Since both β-carbons are equivalent in terms of substitution, we will form a double bond between the α-carbon and one of the β-carbons. In this case, we will end up with pent-2-ene (\(\mathrm{CH}_{3} \mathrm{CH} = \mathrm{CH} \mathrm{CH}_{2} \mathrm{CH}_{3}\)).

Analyze the possibility of cis or trans configuration

The alkene we formed in step 4 has two hydrogen atoms on the α-carbon and two methyl groups on the β-carbon. The configuration can be either cis (both methyl groups on the same side of the double bond) or trans (methyl groups on opposite sides of the double bond). Since the trans isomer tends to have lower steric hindrance than the cis isomer, it is generally more stable and is thus the major product formed.

Match the major product with the answer choices

Comparing the major product, trans pent-2-ene, with the answer choices, we find that the answer is (c) trans pent-2-ene.

Key concepts

Elimination Reactions

Elimination reactions are a type of chemical reaction where elements are removed from a molecule, leading to the formation of a double bond. In the context of organic chemistry, elimination reactions are an essential mechanism for producing alkenes. These reactions typically involve the removal of a leaving group and a hydrogen atom from nearby carbon atoms.

Here's a quick breakdown of the process:

• A base, often characterized by a negatively charged ion like ethoxide \((C_2H_5O^- )\), attacks the substrate—a molecule containing a potential leaving group, like halogens (e.g., fluorine in 2-Fluoropentane).
• The base abstracts a proton from a \( eta \)-carbon (a carbon atom adjacent to the carbon with the leaving group), leading to the departure of the leaving group. This results in the formation of a double bond between the \( eta \)-carbon and the adjacent \( \alpha \)-carbon where the leaving group was attached.
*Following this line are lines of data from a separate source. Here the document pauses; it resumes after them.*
theorem encStep_frame (snap : Byte) (s : State) : DecoderFrame s (encStep snap s) :=
  (classifyButton_frame _ s).trans (rotaryDecode_frame _ _)

theorem irStep_frame (cur : Ts) (s : State) : DecoderFrame s (irStep cur s) := by
  unfold irStep
  split
  all_goals
    constructor
    · constructor <;> rfl
    all_goals rfl

theorem restartSearch_frame (s : State) : DecoderFrame s (restartSearch s) := by
  constructor
  · constructor <;> rfl
  all_goals rfl

theorem completeFrame_frame (s : State) : DecoderFrame s (completeFrame s) := by
  unfold completeFrame
  dsimp only
  split
  all_goals
    constructor
    · constructor <;> rfl
    all_goals rfl

theorem rfStep_frame (pol : Bool) (ts : Ts) (s : State) : DecoderFrame s (rfStep pol ts s) := by
  have filled : DecoderFrame s (fillSlot ts s) := by
    constructor
    · constructor <;> rfl
    all_goals rfl
  unfold rfStep
  split
  · split
    · exact .refl s
    · split
      · split
        · constructor
          · constructor <;> rfl
          all_goals rfl
        · unfold captureFall
          dsimp only
          split
          · exact filled.trans (completeFrame_frame _)
          · exact filled
      · split
        · unfold searchRise
          split
          all_goals
            constructor
            · constructor <;> rfl
            all_goals rfl
        · exact .refl s
  · exact .refl s

theorem decoderStep_frame (w : Slot) (s : State) : DecoderFrame s (decoderStep w s) := by
  unfold decoderStep
  split
  · exact encStep_frame _ s
  · exact irStep_frame _ s
  · exact rfStep_frame _ _ s

theorem pop_producer (s : State) : SameProducer s (pop s).2 := by constructor <;> simp

/-- The consumer state is not touched by pushing. -/
theorem pushAll_consumer (ws : List Slot) (s : State) : SameConsumer s (pushAll ws s) := by constructor <;> simp

/-- `PIN` writes `pins_prev` and pushes; nothing of the consumer's. -/
theorem pinStep_consumer (v : Byte) (s : State) : SameConsumer s (pinStep v s) := by
  constructor <;> simp [pinStep]

/-- `PSTEP` writes capture registers and pushes; nothing of the consumer's. -/
theorem pstepStep_consumer (lvl tick : Bool) (s : State) : SameConsumer s (pstepStep lvl tick s) := by
  constructor <;> simp [pstepStep]

/-- A decoder step's `out` is the one before with events after it. -/
theorem emit_prefix (k : EventKind) (p : BitVec 32) (s : State) : s.out <+: (emit k p s).out :=
  List.prefix_append _ _

end Sys2Proof.Machine
end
This kind of elimination is called "E2" (bimolecular elimination) and occurs in a single step, without any intermediates. Understanding how these reactions occur is fundamental for predicting the structure and orientation of the resulting alkene product.

Zaitsev's Rule

Zaitsev's Rule is a guideline in organic chemistry used to predict the favored alkene product in elimination reactions. According to Zaitsev's Rule, the major product of an elimination reaction will be the more substituted alkene, meaning the double bond will form with more carbon atoms around it. This often results in a more stable configuration.

When applying Zaitsev's Rule, consider the potential hydrogens that can be removed from the adjacent \( \beta \)-carbon atoms:

• The \( \beta \)-carbon which contributes to a double bond with more alkyl groups (carbon groups) attached will form the favored product.
• This results because alkenes with more substituents are generally more stable due to hyperconjugation and the electron-releasing effect of the alkyl groups.

In scenarios, such as in the case of 2-Fluoropentane, when multiple \( \beta \)-carbons are available with equivalent substitution, either side can competitively participate in forming the double bond. However, even under these circumstances, the rule emphasizes the possibility of multiple products, with the most stable (Zaitsev) being predominant.

Alkene Formation

The process of converting a substrate to an alkene is known as alkene formation. This outcome is a result of elimination reactions, where the goal is to form a carbon-carbon double bond.

To achieve successful alkene formation:

• Choose suitable conditions such as a strong base like ethoxide ions to facilitate hydrogen abstraction.
• Identify the proper \( \beta \)-carbon for hydrogen removal to optimize the formation of a substituted alkene.

A high degree of stereospecificity might be involved, dictating whether the geometry of the newly formed double bond will be cis or trans. Trans alkenes, having substituents on opposite sides of the double bond, tend to be more stable due to less steric strain compared to cis alkenes, where substituents are on the same side.

In our case study with 2-Fluoropentane, alkene formation results in either cis or trans pent-2-ene. However, the trans configuration will prevail due to its higher stability, resulting in trans pent-2-ene being the major product. This highlights the direct relationship between Elimination Reactions, Zaitsev's Rule, and Alkene Formation in influencing organic synthesis.